──────── Dataset records

-- ==== Sys2Proof/Machine/Fabric.lean ====
section
/-! DEFINITION. The events of the fabric: requests of other packages (R346), acknowledgements, re-sending and skip
notices (R346, R348), ordered flags (R349), link recovery (R350 to R352), and parity errors inside the package (R408). -/

namespace Sys2Proof.Machine

/-! ## Requests of other packages (R346) -/

/-- Bytes that a request touches. -/
def opBytes : FabOp → Nat
  | .load n | .syncLoad n _ | .store n _ _ | .flag n _ _ _ _ _ _ | .poison n _ => n
  | .atomic _ w _ _ | .swap w _ | .cas w _ _ | .waita w _ _ => if w then 8 else 4
  | .fadd _ => 4
  | .feset _ | .feget | .wakea _ => 8
  | .message .. | .unwait _ | .notice _ => 0

/-- Rights that a request needs (R131, R133). -/
def opNeed : FabOp → Need
  | .load _ | .syncLoad _ false | .feget | .waita .. | .wakea _ => .rd
  | .syncLoad _ true => .rd
  | .store .. | .flag .. | .feset _ | .poison .. => .wr
  | .atomic .. | .swap .. | .cas .. | .fadd _ => .rw
  | .message .. | .unwait _ | .notice _ => .none

/-- The access of a request at its home. -/
def reqAcc (r : FabReq) (q : Nat) : Acc :=
  { parts := [(q, opBytes r.op)], size := opBytes r.op, win := 0, rnd := 0, world := r.world.toNat, trusted := false, nodes := [],
    va := 0 }

/-- A load of another package that does not wait. -/
def State.loadFor (s : State) (r : FabReq) (q n : Nat) : State :=
  let z := s.readAny r.world.toNat q n
  z.1.answer r.srcPkg r.srcDie r.seq (if z.2.2 then .poisoned else .performed (BitVec.ofNat 1024 (leNat z.2.1)))

/-- A request of another package stands in a retry list. -/
def State.waitsHere (s : State) (r : FabReq) : Bool :=
  s.retry.any fun w => match w.op with
    | .remote p d q _ _ | .remoteLoad p d q _ _ => reqIs r p d q
    | _ => false

/-- A waiting access of another package: performed, admitted, which its sender hears of (R167), or turned back where the list
of its controller is full (R168). In untagged memory `LD.wait` is performed at once, and the others are refused (R157). -/
def State.waitRemoteHere (s : State) (r : FabReq) (q : Nat) (op : WaitOp) : State :=
  let w : Waiter := { word := q / 8 * 8, world := r.world.toNat, nodes := [], op := op }
  if s.untagged q then
    match r.op with
    | .syncLoad n false => s.loadFor r q n
    | _ => s.answer r.srcPkg r.srcDie r.seq .refused
  else if (s.servable w).isNone && !(s.listRoom q) then s.answer r.srcPkg r.srcDie r.seq .retry
  else
    let t := s.arriveWaiter w [(q, opBytes r.op)]
    if t.waitsHere r then t.emit (.ack r.srcPkg r.srcDie r.seq .admitted) else t

/-- A store of another package that does not wait; one that empties untagged words is refused (R157). -/
def State.storeFor (s : State) (r : FabReq) (q n : Nat) (data : BitVec 1024) (mode : StMode) : State :=
  if mode == .empty && s.untagged q then s.answer r.srcPkg r.srcDie r.seq .refused
  else
  let bad := s.partPoison [(q, n)]
  let s := s.writeAny r.die.val r.world.toNat q (leBytes n data.toNat) (StMode.fe mode)
  s.answer r.srcPkg r.srcDie r.seq (if bad then .poisoned else .performed 0)

/-- A read-modify-write of another package: its old value, with the flags of an add above it. -/
def State.atomicFor (s : State) (r : FabReq) (q : Nat) (op : AtomOp) (w64 : Bool) (b : BitVec 64) : State :=
  let z := (s.l1Home none q true).atomicAt r.world.toNat q op w64 b
  z.1.answer r.srcPkg r.srcDie r.seq (match z.2.1 with
    | some v => .performed (BitVec.ofNat 1024 (v.toNat + z.2.2 * 2 ^ 64))
    | none => .poisoned)

/-- A `WAITA` of another package: it is told when the value is another (R204, R205). With a code the sender's table or its
limit has no room: the wait is answered with that code where it would begin. No L1 keeps the line writable. -/
def State.waitaFor (s : State) (r : FabReq) (q : Nat) (w64 : Bool) (e : BitVec 64) (full : BitVec 8) : State :=
  let z := (s.l1Home none q false).readSeg r.world.toNat q (monLen w64)
  if z.2.2 then z.1.answer r.srcPkg r.srcDie r.seq .poisoned
  else if leNat z.2.1 ≠ e.toNat then z.1.answer r.srcPkg r.srcDie r.seq (.performed 0)
  else if full ≠ 0 then z.1.answer r.srcPkg r.srcDie r.seq (.performed ((errWord full.toNat).setWidth 1024))
  else
    let m : RemoteMon :=
      { pkg := r.srcPkg, die := r.srcDie, seq := r.seq, addr := q, w64 := w64, expect := e, world := r.world.toNat,
        order := z.1.nextOrder, home := z.1.homeDie q, ended := none, endedAt := 0, taker := none }
    (({ z.1 with remoteMons := z.1.remoteMons ++ [m], nextOrder := z.1.nextOrder + 1 } : State).l1Unwatch).emit
      (.ack r.srcPkg r.srcDie r.seq .admitted)

/-- A `WAKEA` of another package takes entries; their number is answered once its cycle has passed (R207, R208). -/
def State.wakeFor (s : State) (r : FabReq) (q n : Nat) : State :=
  let z := s.wake (.far r.srcPkg r.srcDie r.seq) q n
  let d := z.1.homeDie q
  { z.1 with router := { z.1.router with wakes := z.1.router.wakes ++
      [{ pkg := r.srcPkg, die := r.srcDie, seq := r.seq, n := z.2, home := d, at_ := z.1.cyc d }] } }

/-- A wait of another package has ended at its sender: its entry, or its place in a retry list, is given up (log 110). -/
def State.unwaitFor (s : State) (r : FabReq) (q : Nat) : State :=
  { s with
    remoteMons := s.remoteMons.filter fun m => !(m.pkg == r.srcPkg && m.die == r.srcDie && m.seq == q)
    retry := s.retry.filter fun w => match w.op with
      | .remote p d n _ _ | .remoteLoad p d n _ _ => !(p == r.srcPkg && d == r.srcDie && n == q)
      | _ => true
    router := { s.router with inbound := s.router.inbound.filter fun x => !(reqIs x r.srcPkg r.srcDie q) } }.answer
      r.srcPkg r.srcDie r.seq (.performed 0)

/-- An engine of another package writes poison (R306). -/
def State.poisonFor (s : State) (r : FabReq) (q n : Nat) (mode : StMode) : State :=
  (s.poisonOver r.die.val unitRlim r.world.toNat [(q, n)] (StMode.fe mode)).answer r.srcPkg r.srcDie r.seq (.performed 0)

/-- `FESET` of another package. -/
def State.fesetFor (s : State) (r : FabReq) (q : Nat) (full : Bool) : State :=
  if s.untagged q then s.answer r.srcPkg r.srcDie r.seq (if full then .performed 0 else .refused)
  else ((s.l1Home none q true).storeFe (q / 8 * 8) full).answer r.srcPkg r.srcDie r.seq (.performed 0)

/-- Performs an admitted request at its home (R346). -/
def State.performFor (s : State) (r : FabReq) (q : Nat) : State :=
  let ack := fun (s : State) (a : FabAck) => s.answer r.srcPkg r.srcDie r.seq a
  match r.op with
  | .load n => s.loadFor r q n
  | .syncLoad _ consume => s.waitRemoteHere r q (.remoteLoad r.srcPkg r.srcDie r.seq (reqAcc r q) consume)
  | .store n data .wefill => s.waitRemoteHere r q (.remote r.srcPkg r.srcDie r.seq (reqAcc r q) (leBytes n data.toNat))
  | .store n data mode => s.storeFor r q n data mode
  | .flag n data .wefill _ _ _ _ =>
    s.waitRemoteHere r q (.remote r.srcPkg r.srcDie r.seq (reqAcc r q) (leBytes n data.toNat))
  | .flag n data mode _ _ _ _ => s.storeFor r q n data mode
  | .atomic op w64 b _ => s.atomicFor r q (.red op) w64 b
  | .swap w64 b => s.atomicFor r q .swap w64 b
  | .cas w64 e b => s.atomicFor r q (.cas e) w64 b
  | .fadd b => s.atomicFor r q .fadd false (b.setWidth 64)
  | .feset full => s.fesetFor r q full
  | .feget =>
    let s := s.l1Home none q false
    ack s (.performed ((s.feWord q).setWidth 1024))
  | .waita w64 e full => s.waitaFor r q w64 e full
  | .wakea n => s.wakeFor r q n.toNat
  | .poison n mode => s.poisonFor r q n mode
  | .message .. | .unwait _ | .notice _ => s

/-- A message of another package is on its way to its core (R423). -/
def State.messageFor (s : State) (r : FabReq) : State :=
  match r.op with
  | .message chan core die hdr item hpc payload lid =>
    s.post { chan := chan.val, die := die, core := core, world := r.world.toNat, lid := lid, item := item, header := hdr,
             payload := payload, hpc := hpc, gen := false, status := none, remote := some (r.srcPkg, r.srcDie, r.seq),
             sender := 0, task := none, since := s.cyc die.val, table := none }
  | _ => s

/-- A notice of a barrier comes from another package of the job: it is on its way to the barrier's instance (R231). -/
def State.noticeFor (s : State) (r : FabReq) (n : NbNotice) : State :=
  if s.job == 0 || r.job.toNat != s.job then s.answer r.srcPkg r.srcDie r.seq .refused
  else ({ s with notices := s.notices ++ [(r.die.val, n)] } : State).answer r.srcPkg r.srcDie r.seq (.performed 0)

/-- Every count of a sending NI has reached what a flag carries, modulo 2^32 (R349). -/
def Router.released (rt : Router) (r : FabReq) : Bool :=
  match r.op with
  | .flag _ _ _ c0 c1 c2 c3 => [c0, c1, c2, c3].zipIdx.all fun p =>
      decide ((KMap.lookD rt.done (senderKey r.srcPkg r.srcDie * 4 + p.2) 0 + 2 ^ 32 - p.1.toNat) % 2 ^ 32 < 2 ^ 31)
  | _ => true

/-- Admission and performance of a request that its NI takes (R346). -/
def State.takeRequest (s : State) (r : FabReq) : State :=
  match r.op with
  | .message .. => s.messageFor r
  | .unwait q => s.unwaitFor r q
  | .notice n => s.noticeFor r n
  | _ => match s.admits r.job.toNat r.world.toNat r.off (opBytes r.op) (opNeed r.op) with
    | none => s.answer r.srcPkg r.srcDie r.seq .refused
    | some q => s.performFor r q

/-- Requests in the inbound queue of a die's NI: one that waits in a retry list or in a monitor entry has left it. -/
def State.niQueue (s : State) (d : DieNo) : Nat :=
  (s.router.inbound.filter fun x => x.die == d && !(s.waitsHere x)
    && !(s.remoteMons.any fun m => reqIs x m.pkg m.die m.seq)).length

/-- The NI that performs a request takes it, or turns it back where it holds 512 (R346). -/
def State.toNi (s : State) (r : FabReq) : State :=
  if 512 ≤ s.niQueue r.die then
    ({ s with router := s.router.turnedBack r } : State).emit (.ack r.srcPkg r.srcDie r.seq .retry)
  else ({ s with router := { s.router with inbound := s.router.inbound ++ [r] } } : State).takeRequest r

/-- FABRIC_REQUEST_RECEIVE (R346): a request already performed is acknowledged again, and one under way is left alone; a
full NI turns it back; a flag waits at the router for the counts it carries (R349). A part that is not ready takes none: its
links are trained as it becomes so (R417), and its dies are gated while it sleeps (R419). -/
def execFabricRequestReceive (r : FabReq) (s : State) : Out :=
  if s.boot.phase ≠ 1 then .next s
  else match KMap.look (KMap.lookD s.router.seen (senderKey r.srcPkg r.srcDie) []) r.seq with
  | some a => .next (s.emit (.ack r.srcPkg r.srcDie r.seq a))
  | none =>
    if (s.router.inbound ++ s.router.flags.map (·.req)).any fun x => reqIs x r.srcPkg r.srcDie r.seq then .next s
    else if s.router.released r then .next (s.toNi r)
    else .next { s with router := { s.router with flags := s.router.flags ++ [{ req := r, since := s.cyc r.die.val }] } }

/-- A flag leaves the router. -/
def State.dropFlag (s : State) (k : Nat) : State :=
  { s with router := { s.router with flags := s.router.flags.eraseIdx k } }

/-- A flag held too long is discarded and fails with dead, which its path tag counts as an arrival (R349). -/
def State.failFlag (s : State) (r : FabReq) : State :=
  ({ s with router := { s.router with inbound := s.router.inbound ++ [r] } } : State).answer r.srcPkg r.srcDie r.seq .dead

/-- ORDERED_FLAG_RELEASE (R349). -/
def execOrderedFlagRelease (k : Nat) (s : State) : Out :=
  match s.router.flags[k]? with
  | none => .next s
  | some f => if s.router.released f.req then .next ((s.dropFlag k).toNi f.req) else .next s

/-- ORDERED_FLAG_TIMEOUT (R349). -/
def execOrderedFlagTimeout (k : Nat) (s : State) : Out :=
  match s.router.flags[k]? with
  | none => .next s
  | some f =>
    if f.since + 65536 ≤ s.cyc f.req.die.val then .next ((s.dropFlag k).failFlag f.req)
    else .next s

/-- SKIP_NOTICE_ARRIVAL (R348): it counts as an arrival under its path tag. -/
def execSkipNoticeArrival (pkg : BitVec 14) (die : DieNo) (path : Fin 4) (s : State) : Out :=
  .next { s with router := s.router.arrived pkg die path.val }

/-! ## At the sender (R346, R348) -/

/-- How a request failed. -/
inductive FabFail where
  | refused | exhausted | dead | poisoned
  deriving DecidableEq, Repr

/-- Failed-store bits (R187). -/
def FabFail.storeBits : FabFail → BitVec 4
  | .refused => failRefused
  | .exhausted => failRetry
  | .dead => failDead
  | .poisoned => failPoisoned

/-- Code of an engine's command whose write to another package has failed: R305 has none of its own for it. A write that is
dead reached no memory; the rest were not permitted (DESIGN CHOICE, log 97). -/
def FabFail.engineCode : FabFail → Nat
  | .dead => 0x41
  | _ => 0x42

/-- Causes that R167 holds back for a synchronising access. -/
def FabFail.cause : FabFail → Nat
  | .refused => causePermission
  | .exhausted => causeRetry
  | .dead => causeUnmapped
  | .poisoned => causePoison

────────────────

Brief: Find and copy each line of the data where "exhausted" is present.

Answer to this exercise:
  | refused | exhausted | dead | poisoned
  | .exhausted => failRetry
  | .exhausted => causeRetry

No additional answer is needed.